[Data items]
▽

-- ==== Sys2Proof/Decode.lean ====
section
/-! DEFINITION. The decoder of 30_encoding.md R90 over the opcode map of R89 and the format masks of R86, total on every
32-bit word and rejecting by name (R91), and after it the encoder written from the same tables. -/
namespace Sys2Proof

/-- The rows of the opcode map (30_encoding.md R89). -/
inductive Mnemonic where
  | nop | crcCfg | crcCfgt | crcVar | crcInit | crcUpd | crcFin | crcCmp | crcRd | crcRfl
  | encI16 | encI32 | encI64 | encF32 | encF64
  | decI16 | decI32 | decI64 | decF32 | decF64
deriving DecidableEq, Repr

/-- The formats of 30_encoding.md R86. -/
inductive Format where
  | n | c | k | v | s | r | b
deriving DecidableEq, Repr

/-- The bits of a word that a format fixes (30_encoding.md R86). -/
def Format.mask : Format → Word
  | .n => 0xFFFFFFFF
  | .c => 0xFFFFF0FF
  | .k => 0xFFFF00FF
  | .v => 0xFFF0F0FF
  | .s => 0xFFF0F0FF
  | .r => 0xFFFFEFFF
  | .b => 0xFFFFCFFF

/-- One row of the opcode map: a word belongs to it when `w & mask = op` (30_encoding.md R86). -/
structure Row where
  mnemonic : Mnemonic
  format : Format
  op : Word
deriving DecidableEq, Repr

/-- The opcode map (30_encoding.md R89; opcode_table.json). -/
def opcodeTable : List Row :=
  [ ⟨.nop, .n, 0x00⟩, ⟨.crcCfg, .k, 0x01⟩, ⟨.crcCfgt, .k, 0x02⟩, ⟨.crcVar, .v, 0x03⟩, ⟨.crcInit, .c, 0x04⟩,
    ⟨.crcUpd, .c, 0x05⟩, ⟨.crcFin, .c, 0x06⟩, ⟨.crcCmp, .c, 0x07⟩, ⟨.crcRd, .s, 0x08⟩, ⟨.crcRfl, .r, 0x09⟩ ] ++
  [ ⟨.encI16, .b, 0x10⟩, ⟨.encI32, .b, 0x11⟩, ⟨.encI64, .b, 0x12⟩, ⟨.encF32, .b, 0x13⟩, ⟨.encF64, .b, 0x14⟩,
    ⟨.decI16, .b, 0x18⟩, ⟨.decI32, .b, 0x19⟩, ⟨.decI64, .b, 0x1A⟩, ⟨.decF32, .b, 0x1B⟩, ⟨.decF64, .b, 0x1C⟩ ]

/-- `w & mask = op` (30_encoding.md R86). -/
def Row.accepts (r : Row) (w : Word) : Bool := decide (w &&& r.format.mask = r.op)

/-- Why a word is ILLEGAL (30_encoding.md R91). All four are the same error to a program (ERR = ILLEGAL). -/
inductive IllegalWord where
  /-- OP = w[7:0] has no row in the opcode map. -/
  | unassignedOp (op : Byte)
  /-- OP has a row, and a bit outside its format's fields is set. -/
  | reservedBitSet (op : Byte)
  /-- CRC.VAR with VID 10..15. -/
  | reservedVid (vid : BitVec 4)
  /-- CRC.RD with SEL 6..15. -/
  | reservedSel (sel : BitVec 4)
deriving DecidableEq, Repr

/-- What a word decodes to: exactly one command, or ILLEGAL (30_encoding.md R90). -/
inductive Decoded where
  | command (i : Instr)
  | illegal (why : IllegalWord)
deriving DecidableEq, Repr

/-- OP, w[7:0] (30_encoding.md R81). -/
def fieldOp (w : Word) : Byte := w.extractLsb' 0 8

/-- CTX, w[11:8]. -/
def fieldCtx (w : Word) : Nat := (w.extractLsb' 8 4).toNat

/-- WSEL, w[12]: 0 = 16, 1 = 32. -/
def fieldWsel (w : Word) : CrcWidth := if w.getLsbD 12 then .w32 else .w16

/-- E, w[12]: 0 = little-endian, 1 = big-endian. -/
def fieldE (w : Word) : Endian := if w.getLsbD 12 then .big else .little

/-- RI, w[13]. -/
def fieldRi (w : Word) : Bool := w.getLsbD 13

/-- T, w[13]: 0 = safe, 1 = raw. -/
def fieldT (w : Word) : Tier := if w.getLsbD 13 then .raw else .safe

/-- RO, w[14]. -/
def fieldRo (w : Word) : Bool := w.getLsbD 14

/-- BS, w[15]. -/
def fieldBs (w : Word) : Bool := w.getLsbD 15

/-- VID or SEL, w[19:16]. -/
def fieldVid (w : Word) : BitVec 4 := w.extractLsb' 16 4

/-- The variant a VID names (30_encoding.md R85). -/
def Variant.ofVid (vid : BitVec 4) : Option Variant :=
  match vid.toNat with
  | 0 => some .ibm
  | 1 => some .ccittFalse
  | 2 => some .ccittXmodem
  | 3 => some .ccittAug
  | 4 => some .ccittKermit
  | 5 => some .ccittKermitLsb
  | 6 => some .ccittMcrf4xx
  | 7 => some .crc32Standard
  | 8 => some .crc32q
  | 9 => some .crc32Posix
  | _ => none

/-- The accessor a SEL names (30_encoding.md R85). -/
def Selector.ofSel (sel : BitVec 4) : Option Selector :=
  match sel.toNat with
  | 0 => some .poly
  | 1 => some .seed
  | 2 => some .xorout
  | 3 => some .flags
  | 4 => some .reg
  | 5 => some .table
  | _ => none

/-- A row's command with the fields of its format (30_encoding.md R81, R90). -/
def decodeFields (m : Mnemonic) (w : Word) : Decoded :=
  match m with
  | .nop => .command .nop
  | .crcCfg => .command (.crcCfg (fieldCtx w) (fieldWsel w) (fieldRi w) (fieldRo w) (fieldBs w))
  | .crcCfgt => .command (.crcCfgt (fieldCtx w) (fieldWsel w) (fieldRi w) (fieldRo w) (fieldBs w))
  | .crcVar =>
    match Variant.ofVid (fieldVid w) with
    | some v => .command (.crcVar (fieldCtx w) v)
    | none => .illegal (.reservedVid (fieldVid w))
  | .crcInit => .command (.crcInit (fieldCtx w))
  | .crcUpd => .command (.crcUpd (fieldCtx w))
  | .crcFin => .command (.crcFin (fieldCtx w))
  | .crcCmp => .command (.crcCmp (fieldCtx w))
  | .crcRd =>
    match Selector.ofSel (fieldVid w) with
    | some sel => .command (.crcRd (fieldCtx w) sel)
    | none => .illegal (.reservedSel (fieldVid w))
  | .crcRfl => .command (.crcRfl (fieldWsel w))
  | .encI16 => .command (.encI16 (fieldE w) (fieldT w))
  | .encI32 => .command (.encI32 (fieldE w) (fieldT w))
  | .encI64 => .command (.encI64 (fieldE w) (fieldT w))
  | .encF32 => .command (.encF32 (fieldE w) (fieldT w))
  | .encF64 => .command (.encF64 (fieldE w) (fieldT w))
  | .decI16 => .command (.decI16 (fieldE w) (fieldT w))
  | .decI32 => .command (.decI32 (fieldE w) (fieldT w))
  | .decI64 => .command (.decI64 (fieldE w) (fieldT w))
  | .decF32 => .command (.decF32 (fieldE w) (fieldT w))
  | .decF64 => .command (.decF64 (fieldE w) (fieldT w))

/-- The name of a word's rejection when no row accepts it (30_encoding.md R91). -/
def rejection (w : Word) : IllegalWord :=
  if opcodeTable.any (fun r => decide (fieldOp r.op = fieldOp w)) then .reservedBitSet (fieldOp w)
  else .unassignedOp (fieldOp w)

/-- 30_encoding.md R90: the first row that accepts the word gives the command. -/
def decode (w : Word) : Decoded :=
  match opcodeTable.find? (fun r => r.accepts w) with
  | some r => decodeFields r.mnemonic w
  | none => .illegal (rejection w)

/-- The command of a word, if it is one. -/
def Decoded.toOption : Decoded → Option Instr
  | .command i => some i
  | .illegal _ => none

/-- The command the decoder reads from a table row's bits: `nbits` bits of `w`, all bits above them 0; a command is one
32-bit word (30_encoding.md R80). -/
def decodeTableWord (nbits w : Nat) : Option Instr :=
  if nbits ≤ 32 then (decode (BitVec.ofNat 32 (w % 2 ^ nbits))).toOption else none

/-! ## The encoder -/

/-- The VID of a variant (30_encoding.md R85). -/
def Variant.vid : Variant → BitVec 4
  | .ibm => 0
  | .ccittFalse => 1
  | .ccittXmodem => 2
  | .ccittAug => 3
  | .ccittKermit => 4
  | .ccittKermitLsb => 5
  | .ccittMcrf4xx => 6
  | .crc32Standard => 7
  | .crc32q => 8
  | .crc32Posix => 9

/-- The SEL of an accessor (30_encoding.md R85). -/
def Selector.sel : Selector → BitVec 4
  | .poly => 0
  | .seed => 1
  | .xorout => 2
  | .flags => 3
  | .reg => 4
  | .table => 5

/-- WSEL as a bit. -/
def CrcWidth.bit : CrcWidth → Bool
  | .w16 => false
  | .w32 => true

/-- E as a bit. -/
def Endian.bit : Endian → Bool
  | .little => false
  | .big => true

/-- T as a bit. -/
def Tier.bit : Tier → Bool
  | .safe => false
  | .raw => true

/-- One bit at its place in the command word. -/
def placeBit (b : Bool) (at_ : Nat) : Word := (BitVec.ofBool b).setWidth 32 <<< at_

/-- A four-bit field at its place in the command word. -/
def placeNibble (v : BitVec 4) (at_ : Nat) : Word := v.setWidth 32 <<< at_

/-- CTX at w[11:8]. -/
def placeCtx (ctx : Nat) : Word := placeNibble (BitVec.ofNat 4 ctx) 8

/-- Format K's fields (30_encoding.md R86: `borw cccc`). -/
def placeK (ctx : Nat) (width : CrcWidth) (ri ro bs : Bool) : Word :=
  placeCtx ctx ||| placeBit width.bit 12 ||| placeBit ri 13 ||| placeBit ro 14 ||| placeBit bs 15

/-- Format B's fields (30_encoding.md R86: `te`). -/
def placeB (e : Endian) (t : Tier) : Word := placeBit e.bit 12 ||| placeBit t.bit 13

/-- The word of a command (30_encoding.md R86, R89). -/
def encode : Instr → Word
  | .nop => 0x00
  | .crcCfg ctx width ri ro bs => 0x01 ||| placeK ctx width ri ro bs
  | .crcCfgt ctx width ri ro bs => 0x02 ||| placeK ctx width ri ro bs
  | .crcVar ctx v => 0x03 ||| placeCtx ctx ||| placeNibble v.vid 16
  | .crcInit ctx => 0x04 ||| placeCtx ctx
  | .crcUpd ctx => 0x05 ||| placeCtx ctx
  | .crcFin ctx => 0x06 ||| placeCtx ctx
  | .crcCmp ctx => 0x07 ||| placeCtx ctx
  | .crcRd ctx sel => 0x08 ||| placeCtx ctx ||| placeNibble sel.sel 16
  | .crcRfl width => 0x09 ||| placeBit width.bit 12
  | .encI16 e t => 0x10 ||| placeB e t
  | .encI32 e t => 0x11 ||| placeB e t
  | .encI64 e t => 0x12 ||| placeB e t
  | .encF32 e t => 0x13 ||| placeB e t
  | .encF64 e t => 0x14 ||| placeB e t
  | .decI16 e t => 0x18 ||| placeB e t
  | .decI32 e t => 0x19 ||| placeB e t
  | .decI64 e t => 0x1A ||| placeB e t
  | .decF32 e t => 0x1B ||| placeB e t
  | .decF64 e t => 0x1C ||| placeB e t

end Sys2Proof
end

△

Your answer must be the lines above from the one containing "8 => some .crc32q" to the one containing "(.crcCfgt (fieldCtx w)", both included, restated word for word.

PROBLEM SOLUTION
  | 8 => some .crc32q
  | 9 => some .crc32Posix
  | _ => none

/-- The accessor a SEL names (30_encoding.md R85). -/
def Selector.ofSel (sel : BitVec 4) : Option Selector :=
  match sel.toNat with
  | 0 => some .poly
  | 1 => some .seed
  | 2 => some .xorout
  | 3 => some .flags
  | 4 => some .reg
  | 5 => some .table
  | _ => none

/-- A row's command with the fields of its format (30_encoding.md R81, R90). -/
def decodeFields (m : Mnemonic) (w : Word) : Decoded :=
  match m with
  | .nop => .command .nop
  | .crcCfg => .command (.crcCfg (fieldCtx w) (fieldWsel w) (fieldRi w) (fieldRo w) (fieldBs w))
  | .crcCfgt => .command (.crcCfgt (fieldCtx w) (fieldWsel w) (fieldRi w) (fieldRo w) (fieldBs w))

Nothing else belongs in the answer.